theorem store_requests {o : Issue} {s : State} {eas : List (Nat × PVal)} {n : Nat} {noEf : Bool} {data : Nat → List (Byte × Bool)} {xs : List Access1}
    (hp : (plainAccess o eas n 28 { Need.w with noEf := noEf } fun xs => o.unitsFor xs.length n).passes s xs) :
    ∃ u e, o.store s eas n noEf data = .done u e ∧ (e.onward ∧ e.sig = none) ∧
      Requests o s u ⟨o.unitsFor xs.length n, fun _ => .write (xs.map fun x => ⟨x.lane, x.ea, (data x.lane).take n⟩) false, none⟩ := by
  have hc : o.check s eas n n 28 { Need.w with noEf := noEf } none (fun _ => none) = .ok xs [] := hp.check
  have hw : o.accessWaits s (xs.map id) n (o.unitsFor xs.length n) = none := hp.waits
  rw [List.map_id] at hw
  unfold Issue.store
  simp only [hc, hw, isEmpty_of_ne hp.some, Bool.false_eq_true, if_false]
  exact ⟨_, _, rfl, ⟨⟨rfl, rfl, rfl⟩, rfl⟩, requests_hold (fills_accesses ..) _ _⟩

theorem atomic_requests {o : Issue} {s : State} {eas : List (Nat × PVal)} {align w bytes width : Nat} {last : Nat → Option Nat} {eff : Option Nat → List Access1 → Effect}
    {xs : List Access1} (ho : o.t.id.uid = s.cur.id.uid) (hx : xs ≠ []) (hc : o.check s eas w align 56 Need.rw none last = .ok xs [])
    (hw : o.accessWaits s (xs.map fun x => if align = 1 then { x with ea := x.ea / 64 * 64 } else x) (if align = 1 then 64 else w) (o.unitsFor xs.length bytes) = none) :
    ∃ u e, o.atomic s eas align w bytes last (some width) eff = .done u e ∧ (e.onward ∧ e.sig = none) ∧
      Requests o s u ⟨o.unitsFor xs.length bytes, fun pid => eff (some pid) xs, some (o.atomDests (xs.map (·.lane)) width)⟩ := by
  unfold Issue.atomic
  simp only [hc, hw, isEmpty_of_ne hx, Bool.false_eq_true, if_false]
  exact ⟨_, _, rfl, ⟨⟨rfl, rfl, rfl⟩, rfl⟩, requests_pend ho ((fills_accesses ..).drawn.spread _) _ _
    (by rw [((fills_accesses ..).drawn.spread _).now] <;> exact Nat.le_refl _) (fun pid => eff (some pid) xs) (spread_place ..) _ _ _ _ fun p => rfl⟩

theorem aligned_requests {o : Issue} {s : State} {eas : List (Nat × PVal)} {w bytes width : Nat} {last : Nat → Option Nat} {eff : Option Nat → List Access1 → Effect}
    {xs : List Access1} (ho : o.t.id.uid = s.cur.id.uid) (hx : xs ≠ []) (h1 : w ≠ 1) (hc : o.check s eas w w 56 Need.rw none last = .ok xs [])
    (hw : o.accessWaits s (xs.map id) w (o.unitsFor xs.length bytes) = none) :
    ∃ u e, o.atomic s eas w w bytes last (some width) eff = .done u e ∧ (e.onward ∧ e.sig = none) ∧
      Requests o s u ⟨o.unitsFor xs.length bytes, fun pid => eff (some pid) xs, some (o.atomDests (xs.map (·.lane)) width)⟩ :=
  atomic_requests ho hx hc (by simp only [h1, if_false]; exact hw)

theorem ared_requests {o : Issue} {s : State} {eas : List (Nat × PVal)} {w bytes : Nat} {last : Nat → Option Nat} {eff : Option Nat → List Access1 → Effect}
    {xs : List Access1} (h1 : w ≠ 1) (hx : xs ≠ []) (hc : o.check s eas w w 56 Need.rw none last = .ok xs [])
    (hw : o.accessWaits s (xs.map id) w (o.unitsFor xs.length bytes) = none) :
    ∃ u e, o.atomic s eas w w bytes last none eff = .done u e ∧ (e.onward ∧ e.sig = none) ∧
      Requests o s u ⟨o.unitsFor xs.length bytes, fun _ => eff none xs, none⟩ := by
  rw [List.map_id] at hw
  unfold Issue.atomic
  simp only [hc, h1, if_false, List.map_id', hw, isEmpty_of_ne hx, Bool.false_eq_true]
  exact ⟨_, _, rfl, ⟨⟨rfl, rfl, rfl⟩, rfl⟩, requests_hold (fills_accesses ..) _ _⟩

theorem modifyWhere_id {α : Type} (p : α → Bool) (l : List α) : modifyWhere p id l = l := by simp [modifyWhere]

theorem modifyLast_id {α : Type} (p : α → Bool) (l : List α) : modifyLast p id l = l := by
  induction l with
  | nil => rfl
  | cons x l ih => simp [modifyLast, ih]

theorem modTeam_id (s : State) (u : Nat) : s.modTeam u (fun t => t) = s := by
  have : (fun t : Team => t) = id := rfl
  simp [State.modTeam, this, modifyWhere_id]

theorem modPend_id (s : State) (u p : Nat) : s.modPend u p id = s := by
  simp only [State.modPend, modifyLast_id]
  exact modTeam_id s u

/-- A held load of an effectful page supplies no byte. -/
theorem heldByte_efload {s t : State} {h : Held} (hc : t.coolbox = s.coolbox ++ [h]) {pid sg l} (he : h.eff = .efload pid sg l) (uid k : Nat) :
    t.heldByte uid k = s.heldByte uid k := by
  simp only [State.heldByte, hc, List.reverse_append, List.reverse_cons, List.reverse_nil, List.nil_append, List.singleton_append]
  conv => lhs; unfold firstSome
  simp [he]

theorem load_loads {o : Issue} {s : State} {eas : List (Nat × PVal)} {n : Nat} {signed noEf : Bool} {mark : Pend → Pend} {results : List Nat → List LaneResult}
    {xs : List Access1} (ho : o.t.id.uid = s.cur.id.uid) (hn : (eas.map (·.1)).Nodup)
    (hc : o.check s eas n n 28 { Need.r with noEf := noEf } none (fun _ => none) = .ok xs []) (hx : xs ≠ [])
    (hw : o.accessWaits s (xs.map id) n (o.unitsFor (xs.filter (·.ef)).length n) = none)
    (hm : ∀ p, mark p = { p with bcast := (mark p).bcast, fmt := (mark p).fmt, range := (mark p).range })
    (hb : ∀ p, (mark p).bcast = true → p.bcast = true ∨ eas.length ≤ 1) :
    ∃ u e, o.load s eas n signed noEf mark results = .done u e ∧ (e.onward ∧ e.sig = none) ∧
      Loads o s u ⟨n, signed, results (xs.map (·.lane))⟩ xs := by
  rw [List.map_id] at hw
  have hs : (xs.map (·.lane)).Sublist (eas.map (·.1)) := checkWith_lanes hc
  have hf := (fills_accesses o.t.id.tile o.t.id.ctx xs s).drawn
  unfold Issue.load
  simp only [hc, hw, isEmpty_of_ne hx, Bool.false_eq_true, if_false]
  generalize xs.foldl (fun s x => if isScratch x.ea then s else s.fillTlb o.t.id.tile o.t.id.ctx x.ea) s = s' at hf
  have hpl := spread_place (results (xs.map (·.lane))) s'
  have hd := hf.spread (results (xs.map (·.lane)))
  generalize spread s' (results (xs.map (·.lane))) = q at hpl hd
  obtain ⟨qs, v⟩ := q
  dsimp only at hpl hd ⊢
  refine ⟨_, _, rfl, ⟨⟨rfl, rfl, rfl⟩, rfl⟩, ?_⟩
  have hnd : (xs.map (·.lane)).Nodup := hs.nodup hn
  have hlen : xs.length ≤ eas.length := by simpa using hs.length_le
  have hany : xs.any (·.ef) = !(xs.filter (·.ef)).isEmpty := any_filter _ _
  -- the state in which the result pends, and the result itself
  obtain ⟨P, hP, hPp, hPi⟩ : ∃ P : Pend, (o.pend v qs (if (xs.filter (·.ef)).isEmpty then v.now + 1 else v.now + Config.Q) false false []).2.modPend o.t.id.uid
        (o.pend v qs (if (xs.filter (·.ef)).isEmpty then v.now + 1 else v.now + Config.Q) false false []).1 mark =
        { s with cur := { s.cur with pend := s.cur.pend ++ [P] }, mem := { s.mem with tlb := v.mem.tlb, table := v.mem.table }
                 draws := v.draws, serial := v.serial, nextId := s.nextId + 1 } ∧
      (P.bcast = true → eas.length ≤ 1) ∧ P.id = s.nextId ∧ P.results.map LaneResult.place = (results (xs.map (·.lane))).map LaneResult.place ∧ P.pc = o.g.pc ∧
      P.word = o.word ∧ P.issue = s.now ∧ P.issueNo = s.cur.sched.issues ∧ P.la = o.sh.la.getD 0 ∧ s.now + (if xs.any (·.ef) then Config.Q else 1) ≤ P.due := by
    have hv : v.cur = s.cur := by rw [hd.rest]
    have hnow : v.now = s.now := hd.now
    have hid : v.nextId = s.nextId := by rw [hd.rest]
    refine ⟨mark ⟨v.nextId, o.g.pc, o.word, v.now, v.cur.sched.issues, o.sh.la.getD 0, o.rd, if (xs.filter (·.ef)).isEmpty then v.now + 1 else v.now + Config.Q, none,
      false, false, qs.any (·.cc.isSome), false, o.uniform, maskOf o.act, false, 0, 0, [], [], none,
      if regKind o.rd = .port then o.pushSlots (qs.map (·.lane)) else [], [], qs⟩, ?_, ?_, ?_⟩
    · simp only [Issue.pend, fresh, State.modPend, State.modTeam, ho, hv, if_true]
      rw [modifyLast_append _ _ _ _ (by simp)]
      rw [hd.rest]
    · intro hh
      rcases hb _ hh with hh | hh
      · simp at hh
      · exact hh
    · rw [hm]
      refine ⟨hid, hpl, rfl, rfl, hnow, by rw [← hv], rfl, ?_⟩
      rw [hany]
      dsimp only
      cases (xs.filter (·.ef)).isEmpty <;> simp [hnow]
  have hid1 : (o.pend v qs (if (xs.filter (·.ef)).isEmpty then v.now + 1 else v.now + Config.Q) false false []).1 = P.id := by
    rw [hPi.1]; show v.nextId = _; rw [hd.rest]
  rw [hP, hid1]
  obtain ⟨i1, i2, i3, i4, i5, i6, i7, i8⟩ := hPi
  have hinj : ∀ x ∈ xs.filter (fun x => !x.ef), ∀ y ∈ xs.filter (fun x => !x.ef), (P.bcast = true ∨ x.lane = y.lane) → x = y := by
    intro x hx y hy he
    have hx := (List.mem_filter.1 hx).1
    have hy := (List.mem_filter.1 hy).1
    rcases he with he | he
    · have := Nat.le_trans hlen (hPp he)
      obtain ⟨i, hi, rfl⟩ := List.mem_iff_getElem.1 hx
      obtain ⟨j, hj, rfl⟩ := List.mem_iff_getElem.1 hy
      have e : i = j := by omega
      subst e; rfl
    · exact nodup_key_inj hnd hx hy he
  generalize hW : (if (xs.filter (·.ef)).isEmpty then _ else _ : State) = w
  have hw1 : w = { s with cur := { s.cur with pend := s.cur.pend ++ [P] }, coolbox := w.coolbox, mem := { s.mem with tlb := v.mem.tlb, table := v.mem.table }
                          draws := v.draws, serial := v.serial, nextId := w.nextId } := by
    rw [← hW]; split <;> rfl
  have hw2 : if xs.any (·.ef) then ∃ h : Held, w.coolbox = s.coolbox ++ [h] ∧
      h.eff = .efload s.nextId signed ((xs.filter (·.ef)).map fun x => (x.lane, x.ea, n)) ∧ h.issue = s.now ∧ h.uid = o.t.id.uid else w.coolbox = s.coolbox := by
    rw [hany, ← hW]
    cases (xs.filter (·.ef)).isEmpty with
    | true => simp
    | false =>
      simp only [Bool.not_false, if_true, Bool.false_eq_true, if_false]
      exact ⟨_, rfl, by rw [i1], rfl, rfl⟩
  have hw3 : ∀ uid k, w.heldByte uid k = s.heldByte uid k := by
    intro uid k
    split at hw2
    · obtain ⟨h, h1, h2, -⟩ := hw2
      exact heldByte_efload h1 h2 uid k
    · unfold State.heldByte; rw [hw2]
  have hw4 : ∀ x, o.ownLane w n x = o.ownLane s n x := by
    intro x
    unfold Issue.ownLane State.ownBytes State.releasing
    simp only [hw3]
    rw [hw1]
    rfl
  have hL := loads_fold (o := o) (s := w) (n := n) (signed := signed) (base := s.cur.pend) (p := P) (xs := xs.filter fun x => !x.ef) (by rw [hw1])
    (by rw [hw1]; exact ho) hinj
  generalize (byLine (xs.filter fun x => !x.ef)).foldl (fun s line => o.loadLine s P.id n signed line) w = u at hL ⊢
  obtain ⟨rs, h1, h2⟩ := hL.results
  have hur := hL.rest
  have hcb : u.coolbox = w.coolbox := by rw [hur]
  refine ⟨⟨{ P with results := rs }, h1, i1, h2.place.trans i2, i3, i4, i5, i6, i7, i8⟩, ?_, ?_, ?_, ?_⟩
  · rw [hcb]; exact hw2
  · intro x hx hxe
    have hm' : x ∈ xs.filter fun x => !x.ef := List.mem_filter.2 ⟨hx, by simp [hxe]⟩
    unfold Reads
    split
    · rename_i hl
      intro p hp r hr hrl
      rw [h1] at hp
      simp only [List.getLast?_append, List.getLast?_singleton, Option.some_or, Option.some.injEq] at hp
      subst hp
      have := h2.words x ⟨hm', by rw [hw4]; exact hl⟩ r hr (.inr hrl)
      unfold Issue.ownWords at this
      rw [hw4] at this
      exact this
    · rename_i hl
      obtain ⟨y, g1, ys, g2, g3, g4, g5, g6, g7⟩ := hL.asked x hm' (by rw [hw4]; simpa using hl)
      have hwn : w.now = s.now := by rw [hw1]
      exact ⟨y, g1, ys, by rw [g2, i1], by rw [← hw4]; exact g3, g4, g5, g6, hwn ▸ g7⟩
  · obtain ⟨ys, hy, -⟩ := hL.net
    rw [hy, hw1]
    exact List.prefix_append _ _
  · rw [hur, hw1]

theorem act_lanes_nodup {i : Instr} {s s1 : State} {o : Issue} (h : prepare i s = .ok (o, s1)) : o.act.Nodup ∧ o.lanes.Nodup := by
  have hp := prepared h
  have h1 : o.act.Nodup := by rw [hp.act]; exact activeLanes_nodup _ _ _
  refine ⟨h1, ?_⟩
  rw [hp.lanes]
  split
  · exact (List.take_sublist _ _).nodup h1
  · exact h1

theorem complete_loads {i : Instr} {s s1 u : State} {o : Issue} {body : Issue → State → Res} {r : LoadRule} {xs : List Access1} {e : End}
    (h : prepare i s = .ok (o, s1)) (hb : body o s1 = .done u e) (he : e.onward ∧ e.sig = none) (hr : Loads o s1 u r xs) :
    ∃ u t, issue i body s = .next t ∧ Loads o s1 u r xs ∧ Completes o u t := by
  obtain ⟨t, h1, h2⟩ := issue_completes h hb he.1 he.2
  exact ⟨u, t, h1, hr, h2⟩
------------------------------
Quote the listing above, but only from the line that shows "simp only [State.modPend, modifyLast_id]" through the line that shows "(hn : (eas.map (·.1)).Nodup)".

  simp only [State.modPend, modifyLast_id]
  exact modTeam_id s u

/-- A held load of an effectful page supplies no byte. -/
theorem heldByte_efload {s t : State} {h : Held} (hc : t.coolbox = s.coolbox ++ [h]) {pid sg l} (he : h.eff = .efload pid sg l) (uid k : Nat) :
    t.heldByte uid k = s.heldByte uid k := by
  simp only [State.heldByte, hc, List.reverse_append, List.reverse_cons, List.reverse_nil, List.nil_append, List.singleton_append]
  conv => lhs; unfold firstSome
  simp [he]

theorem load_loads {o : Issue} {s : State} {eas : List (Nat × PVal)} {n : Nat} {signed noEf : Bool} {mark : Pend → Pend} {results : List Nat → List LaneResult}
    {xs : List Access1} (ho : o.t.id.uid = s.cur.id.uid) (hn : (eas.map (·.1)).Nodup)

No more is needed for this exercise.